Items listed in a dataset =
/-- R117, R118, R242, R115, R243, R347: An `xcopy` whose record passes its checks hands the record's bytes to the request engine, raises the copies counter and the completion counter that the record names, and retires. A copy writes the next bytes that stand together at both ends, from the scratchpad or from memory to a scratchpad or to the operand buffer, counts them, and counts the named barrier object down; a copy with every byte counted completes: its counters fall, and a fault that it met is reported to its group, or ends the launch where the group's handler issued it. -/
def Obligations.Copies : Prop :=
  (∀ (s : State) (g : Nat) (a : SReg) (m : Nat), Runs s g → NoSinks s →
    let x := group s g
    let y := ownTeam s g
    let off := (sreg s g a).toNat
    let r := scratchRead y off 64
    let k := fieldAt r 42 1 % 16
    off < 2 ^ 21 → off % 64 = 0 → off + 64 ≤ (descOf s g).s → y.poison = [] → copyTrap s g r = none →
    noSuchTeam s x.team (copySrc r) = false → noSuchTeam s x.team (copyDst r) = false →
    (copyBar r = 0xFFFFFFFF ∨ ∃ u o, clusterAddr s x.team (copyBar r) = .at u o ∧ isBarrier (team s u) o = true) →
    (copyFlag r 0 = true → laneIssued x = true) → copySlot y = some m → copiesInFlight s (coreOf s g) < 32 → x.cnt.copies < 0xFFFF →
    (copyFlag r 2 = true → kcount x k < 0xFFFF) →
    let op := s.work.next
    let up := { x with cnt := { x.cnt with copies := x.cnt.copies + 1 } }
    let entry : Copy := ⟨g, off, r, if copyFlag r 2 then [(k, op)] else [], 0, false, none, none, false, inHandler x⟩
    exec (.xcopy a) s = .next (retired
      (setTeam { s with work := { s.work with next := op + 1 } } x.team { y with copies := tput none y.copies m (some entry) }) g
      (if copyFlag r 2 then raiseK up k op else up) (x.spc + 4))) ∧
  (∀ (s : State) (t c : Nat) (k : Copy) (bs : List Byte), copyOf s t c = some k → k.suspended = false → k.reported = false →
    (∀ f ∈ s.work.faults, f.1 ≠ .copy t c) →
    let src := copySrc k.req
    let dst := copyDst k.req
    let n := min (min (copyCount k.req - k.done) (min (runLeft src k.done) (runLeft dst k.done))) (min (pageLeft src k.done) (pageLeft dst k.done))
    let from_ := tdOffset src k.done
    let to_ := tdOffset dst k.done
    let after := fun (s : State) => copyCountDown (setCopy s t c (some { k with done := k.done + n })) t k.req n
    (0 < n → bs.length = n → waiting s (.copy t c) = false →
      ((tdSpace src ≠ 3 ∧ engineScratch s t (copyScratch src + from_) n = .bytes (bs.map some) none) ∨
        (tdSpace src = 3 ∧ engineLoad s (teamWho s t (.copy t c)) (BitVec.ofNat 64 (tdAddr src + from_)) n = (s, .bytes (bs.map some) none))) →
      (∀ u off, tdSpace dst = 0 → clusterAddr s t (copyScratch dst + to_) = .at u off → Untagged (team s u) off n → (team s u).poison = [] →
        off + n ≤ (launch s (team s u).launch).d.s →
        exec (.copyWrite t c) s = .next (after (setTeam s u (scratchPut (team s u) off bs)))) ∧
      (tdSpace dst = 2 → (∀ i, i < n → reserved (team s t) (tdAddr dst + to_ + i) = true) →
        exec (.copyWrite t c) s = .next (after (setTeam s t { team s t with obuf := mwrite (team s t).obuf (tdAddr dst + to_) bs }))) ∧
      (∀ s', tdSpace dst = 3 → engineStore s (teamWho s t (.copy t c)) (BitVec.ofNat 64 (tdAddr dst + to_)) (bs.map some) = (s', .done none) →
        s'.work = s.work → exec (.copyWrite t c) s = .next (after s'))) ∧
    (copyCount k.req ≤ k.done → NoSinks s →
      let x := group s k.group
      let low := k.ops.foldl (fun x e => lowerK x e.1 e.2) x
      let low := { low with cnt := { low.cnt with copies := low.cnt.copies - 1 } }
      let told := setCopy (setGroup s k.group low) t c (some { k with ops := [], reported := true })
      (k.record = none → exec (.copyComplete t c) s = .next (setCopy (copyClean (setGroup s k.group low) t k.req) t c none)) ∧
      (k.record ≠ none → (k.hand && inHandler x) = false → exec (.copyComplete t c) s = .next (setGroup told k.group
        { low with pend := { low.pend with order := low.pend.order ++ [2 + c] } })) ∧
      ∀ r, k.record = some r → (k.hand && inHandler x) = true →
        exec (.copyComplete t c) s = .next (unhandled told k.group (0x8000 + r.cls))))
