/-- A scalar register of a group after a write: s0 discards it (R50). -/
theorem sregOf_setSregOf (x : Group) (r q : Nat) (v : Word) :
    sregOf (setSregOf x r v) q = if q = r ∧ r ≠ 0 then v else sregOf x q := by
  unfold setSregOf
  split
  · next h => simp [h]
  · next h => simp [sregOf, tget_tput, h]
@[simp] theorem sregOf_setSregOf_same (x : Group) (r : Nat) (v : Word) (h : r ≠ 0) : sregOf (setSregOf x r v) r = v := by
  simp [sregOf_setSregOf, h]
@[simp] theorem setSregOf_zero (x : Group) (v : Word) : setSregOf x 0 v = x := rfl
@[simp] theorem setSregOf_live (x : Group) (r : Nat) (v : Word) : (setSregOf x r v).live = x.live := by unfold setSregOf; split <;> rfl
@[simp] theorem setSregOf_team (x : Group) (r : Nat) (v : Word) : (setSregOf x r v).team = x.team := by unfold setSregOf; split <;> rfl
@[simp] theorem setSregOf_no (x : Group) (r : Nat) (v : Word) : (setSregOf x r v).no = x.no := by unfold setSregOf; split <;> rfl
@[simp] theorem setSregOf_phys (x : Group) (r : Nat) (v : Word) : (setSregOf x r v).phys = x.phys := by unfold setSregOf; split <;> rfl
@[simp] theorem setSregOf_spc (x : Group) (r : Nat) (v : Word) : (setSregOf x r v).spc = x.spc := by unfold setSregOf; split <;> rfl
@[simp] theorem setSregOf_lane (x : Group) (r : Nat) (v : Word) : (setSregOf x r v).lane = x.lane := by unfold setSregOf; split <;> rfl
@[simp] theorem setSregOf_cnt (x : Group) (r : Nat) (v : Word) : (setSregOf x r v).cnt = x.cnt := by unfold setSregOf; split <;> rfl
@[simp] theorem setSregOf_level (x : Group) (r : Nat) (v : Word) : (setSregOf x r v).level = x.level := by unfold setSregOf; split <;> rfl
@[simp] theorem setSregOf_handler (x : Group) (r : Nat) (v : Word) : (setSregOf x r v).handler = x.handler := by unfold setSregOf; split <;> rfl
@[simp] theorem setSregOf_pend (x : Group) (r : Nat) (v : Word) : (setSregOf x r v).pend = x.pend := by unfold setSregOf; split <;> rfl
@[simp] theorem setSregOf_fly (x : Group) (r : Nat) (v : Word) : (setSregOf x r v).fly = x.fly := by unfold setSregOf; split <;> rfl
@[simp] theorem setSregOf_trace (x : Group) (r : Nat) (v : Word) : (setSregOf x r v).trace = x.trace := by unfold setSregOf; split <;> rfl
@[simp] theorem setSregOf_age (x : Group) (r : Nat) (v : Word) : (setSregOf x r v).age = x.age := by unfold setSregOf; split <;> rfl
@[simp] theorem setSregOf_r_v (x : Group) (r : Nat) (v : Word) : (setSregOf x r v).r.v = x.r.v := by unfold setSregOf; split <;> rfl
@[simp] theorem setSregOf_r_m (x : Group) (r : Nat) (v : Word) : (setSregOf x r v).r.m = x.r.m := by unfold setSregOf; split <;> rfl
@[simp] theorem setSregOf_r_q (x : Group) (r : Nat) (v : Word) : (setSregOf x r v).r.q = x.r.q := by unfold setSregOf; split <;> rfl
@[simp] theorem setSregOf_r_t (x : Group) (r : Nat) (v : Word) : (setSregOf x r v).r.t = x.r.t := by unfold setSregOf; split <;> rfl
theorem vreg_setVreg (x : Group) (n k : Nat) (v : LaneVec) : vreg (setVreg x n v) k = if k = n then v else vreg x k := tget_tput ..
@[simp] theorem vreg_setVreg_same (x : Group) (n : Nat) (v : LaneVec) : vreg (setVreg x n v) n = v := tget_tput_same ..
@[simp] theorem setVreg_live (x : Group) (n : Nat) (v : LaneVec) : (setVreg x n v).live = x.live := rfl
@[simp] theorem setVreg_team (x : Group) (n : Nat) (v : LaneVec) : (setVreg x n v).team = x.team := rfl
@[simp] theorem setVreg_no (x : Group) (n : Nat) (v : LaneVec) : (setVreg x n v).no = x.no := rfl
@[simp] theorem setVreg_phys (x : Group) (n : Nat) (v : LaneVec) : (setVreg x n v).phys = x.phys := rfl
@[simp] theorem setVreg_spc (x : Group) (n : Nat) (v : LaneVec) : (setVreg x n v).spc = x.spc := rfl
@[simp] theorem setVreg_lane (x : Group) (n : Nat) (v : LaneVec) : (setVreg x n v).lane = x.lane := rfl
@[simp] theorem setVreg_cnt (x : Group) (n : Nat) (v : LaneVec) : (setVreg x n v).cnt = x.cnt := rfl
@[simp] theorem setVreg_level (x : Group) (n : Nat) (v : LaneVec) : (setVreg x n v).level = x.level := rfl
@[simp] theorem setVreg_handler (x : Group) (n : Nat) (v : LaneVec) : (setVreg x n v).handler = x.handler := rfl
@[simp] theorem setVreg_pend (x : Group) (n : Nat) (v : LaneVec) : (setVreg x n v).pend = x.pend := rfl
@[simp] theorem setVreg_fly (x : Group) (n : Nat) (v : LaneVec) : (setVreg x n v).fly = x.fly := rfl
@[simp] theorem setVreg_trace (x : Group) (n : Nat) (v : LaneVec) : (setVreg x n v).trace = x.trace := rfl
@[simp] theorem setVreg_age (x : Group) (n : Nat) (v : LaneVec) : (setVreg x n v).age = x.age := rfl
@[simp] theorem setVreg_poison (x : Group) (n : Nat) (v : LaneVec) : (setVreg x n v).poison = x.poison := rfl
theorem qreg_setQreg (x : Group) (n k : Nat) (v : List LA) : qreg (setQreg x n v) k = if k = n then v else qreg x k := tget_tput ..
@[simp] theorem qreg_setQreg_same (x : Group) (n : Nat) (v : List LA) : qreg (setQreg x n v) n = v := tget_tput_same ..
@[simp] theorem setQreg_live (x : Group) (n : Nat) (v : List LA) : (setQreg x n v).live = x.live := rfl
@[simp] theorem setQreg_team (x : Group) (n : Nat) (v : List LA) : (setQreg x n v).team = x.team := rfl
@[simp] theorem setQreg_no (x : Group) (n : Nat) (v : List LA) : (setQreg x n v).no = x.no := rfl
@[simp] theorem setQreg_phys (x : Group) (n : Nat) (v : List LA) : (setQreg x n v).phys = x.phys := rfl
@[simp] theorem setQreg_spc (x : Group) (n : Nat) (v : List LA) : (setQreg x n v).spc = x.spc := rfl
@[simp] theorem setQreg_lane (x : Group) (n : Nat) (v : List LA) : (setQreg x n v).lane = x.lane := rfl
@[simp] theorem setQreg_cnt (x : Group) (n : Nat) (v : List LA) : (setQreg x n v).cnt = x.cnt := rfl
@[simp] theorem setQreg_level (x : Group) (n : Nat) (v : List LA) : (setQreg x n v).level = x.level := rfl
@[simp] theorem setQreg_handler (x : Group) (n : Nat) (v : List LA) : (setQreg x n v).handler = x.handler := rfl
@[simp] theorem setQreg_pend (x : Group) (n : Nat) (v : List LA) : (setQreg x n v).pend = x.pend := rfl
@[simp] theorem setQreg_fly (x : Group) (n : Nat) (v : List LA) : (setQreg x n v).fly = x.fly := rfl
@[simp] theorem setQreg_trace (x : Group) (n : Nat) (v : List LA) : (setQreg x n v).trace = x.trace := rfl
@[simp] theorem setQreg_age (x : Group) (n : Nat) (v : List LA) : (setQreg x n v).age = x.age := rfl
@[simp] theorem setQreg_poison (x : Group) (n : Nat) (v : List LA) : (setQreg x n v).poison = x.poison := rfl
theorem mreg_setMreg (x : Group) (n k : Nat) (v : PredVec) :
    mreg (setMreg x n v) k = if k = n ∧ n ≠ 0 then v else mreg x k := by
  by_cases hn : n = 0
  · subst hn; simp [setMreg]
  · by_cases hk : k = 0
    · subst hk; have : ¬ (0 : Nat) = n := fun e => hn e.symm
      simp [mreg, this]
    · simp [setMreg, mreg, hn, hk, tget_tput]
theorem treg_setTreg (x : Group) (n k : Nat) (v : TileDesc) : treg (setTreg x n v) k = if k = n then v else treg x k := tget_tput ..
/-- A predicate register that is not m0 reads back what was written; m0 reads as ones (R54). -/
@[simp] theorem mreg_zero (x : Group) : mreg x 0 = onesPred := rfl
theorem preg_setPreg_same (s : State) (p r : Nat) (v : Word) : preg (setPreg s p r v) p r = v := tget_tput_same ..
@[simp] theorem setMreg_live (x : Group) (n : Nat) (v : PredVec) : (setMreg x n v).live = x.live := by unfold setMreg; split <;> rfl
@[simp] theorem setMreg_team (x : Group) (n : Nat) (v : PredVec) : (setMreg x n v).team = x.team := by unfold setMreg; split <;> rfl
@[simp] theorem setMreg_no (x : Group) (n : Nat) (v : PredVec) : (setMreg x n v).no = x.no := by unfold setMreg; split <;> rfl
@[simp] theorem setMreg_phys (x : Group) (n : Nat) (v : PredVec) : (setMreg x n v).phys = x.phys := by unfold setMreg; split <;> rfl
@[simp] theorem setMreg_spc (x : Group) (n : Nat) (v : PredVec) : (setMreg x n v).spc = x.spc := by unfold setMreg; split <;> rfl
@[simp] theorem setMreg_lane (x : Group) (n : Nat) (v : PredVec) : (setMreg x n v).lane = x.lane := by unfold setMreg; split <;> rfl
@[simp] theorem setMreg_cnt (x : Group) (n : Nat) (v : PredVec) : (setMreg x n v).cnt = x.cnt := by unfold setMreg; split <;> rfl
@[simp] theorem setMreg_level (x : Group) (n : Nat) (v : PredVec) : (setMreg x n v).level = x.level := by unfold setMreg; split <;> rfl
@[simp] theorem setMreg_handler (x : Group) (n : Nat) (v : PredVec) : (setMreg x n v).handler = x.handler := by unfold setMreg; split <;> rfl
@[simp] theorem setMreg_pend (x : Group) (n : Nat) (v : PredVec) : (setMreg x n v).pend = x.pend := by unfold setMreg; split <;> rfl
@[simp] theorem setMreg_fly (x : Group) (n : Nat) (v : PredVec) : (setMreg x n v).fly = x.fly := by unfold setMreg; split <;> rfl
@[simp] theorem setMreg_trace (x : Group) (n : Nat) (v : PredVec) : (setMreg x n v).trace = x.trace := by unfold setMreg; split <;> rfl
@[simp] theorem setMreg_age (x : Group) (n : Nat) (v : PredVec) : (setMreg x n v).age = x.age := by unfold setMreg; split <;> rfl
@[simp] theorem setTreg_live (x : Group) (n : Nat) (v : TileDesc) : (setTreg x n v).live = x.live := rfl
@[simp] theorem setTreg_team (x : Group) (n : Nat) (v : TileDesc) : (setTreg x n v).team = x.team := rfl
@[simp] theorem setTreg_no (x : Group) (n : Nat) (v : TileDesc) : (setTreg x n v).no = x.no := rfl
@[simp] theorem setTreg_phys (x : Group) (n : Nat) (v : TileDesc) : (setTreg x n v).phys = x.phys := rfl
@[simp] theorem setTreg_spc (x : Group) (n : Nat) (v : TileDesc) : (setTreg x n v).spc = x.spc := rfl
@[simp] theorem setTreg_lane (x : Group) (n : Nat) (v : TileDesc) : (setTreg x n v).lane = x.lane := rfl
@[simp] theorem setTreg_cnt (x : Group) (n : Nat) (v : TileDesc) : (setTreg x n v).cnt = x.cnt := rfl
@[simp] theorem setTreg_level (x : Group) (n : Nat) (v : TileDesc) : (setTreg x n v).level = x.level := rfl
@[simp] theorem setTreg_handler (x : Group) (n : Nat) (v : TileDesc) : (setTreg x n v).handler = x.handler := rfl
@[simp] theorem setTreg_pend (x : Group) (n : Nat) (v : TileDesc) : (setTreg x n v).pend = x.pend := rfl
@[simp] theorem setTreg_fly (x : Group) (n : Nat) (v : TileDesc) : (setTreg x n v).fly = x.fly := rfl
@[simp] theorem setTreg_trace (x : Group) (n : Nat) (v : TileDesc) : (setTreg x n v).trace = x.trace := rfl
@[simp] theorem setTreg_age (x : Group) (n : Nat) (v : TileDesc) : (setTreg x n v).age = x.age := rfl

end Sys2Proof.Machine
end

Task objective = In the data above, retype exactly and only the lines between the one holding "x.r.q := by unfold setSregOf; split <;> rfl" and the one holding "(setVreg x n v).trace = x.trace := rfl", inclusive.

Response =
@[simp] theorem setSregOf_r_q (x : Group) (r : Nat) (v : Word) : (setSregOf x r v).r.q = x.r.q := by unfold setSregOf; split <;> rfl
@[simp] theorem setSregOf_r_t (x : Group) (r : Nat) (v : Word) : (setSregOf x r v).r.t = x.r.t := by unfold setSregOf; split <;> rfl
theorem vreg_setVreg (x : Group) (n k : Nat) (v : LaneVec) : vreg (setVreg x n v) k = if k = n then v else vreg x k := tget_tput ..
@[simp] theorem vreg_setVreg_same (x : Group) (n : Nat) (v : LaneVec) : vreg (setVreg x n v) n = v := tget_tput_same ..
@[simp] theorem setVreg_live (x : Group) (n : Nat) (v : LaneVec) : (setVreg x n v).live = x.live := rfl
@[simp] theorem setVreg_team (x : Group) (n : Nat) (v : LaneVec) : (setVreg x n v).team = x.team := rfl
@[simp] theorem setVreg_no (x : Group) (n : Nat) (v : LaneVec) : (setVreg x n v).no = x.no := rfl
@[simp] theorem setVreg_phys (x : Group) (n : Nat) (v : LaneVec) : (setVreg x n v).phys = x.phys := rfl
@[simp] theorem setVreg_spc (x : Group) (n : Nat) (v : LaneVec) : (setVreg x n v).spc = x.spc := rfl
@[simp] theorem setVreg_lane (x : Group) (n : Nat) (v : LaneVec) : (setVreg x n v).lane = x.lane := rfl
@[simp] theorem setVreg_cnt (x : Group) (n : Nat) (v : LaneVec) : (setVreg x n v).cnt = x.cnt := rfl
@[simp] theorem setVreg_level (x : Group) (n : Nat) (v : LaneVec) : (setVreg x n v).level = x.level := rfl
@[simp] theorem setVreg_handler (x : Group) (n : Nat) (v : LaneVec) : (setVreg x n v).handler = x.handler := rfl
@[simp] theorem setVreg_pend (x : Group) (n : Nat) (v : LaneVec) : (setVreg x n v).pend = x.pend := rfl
@[simp] theorem setVreg_fly (x : Group) (n : Nat) (v : LaneVec) : (setVreg x n v).fly = x.fly := rfl
@[simp] theorem setVreg_trace (x : Group) (n : Nat) (v : LaneVec) : (setVreg x n v).trace = x.trace := rfl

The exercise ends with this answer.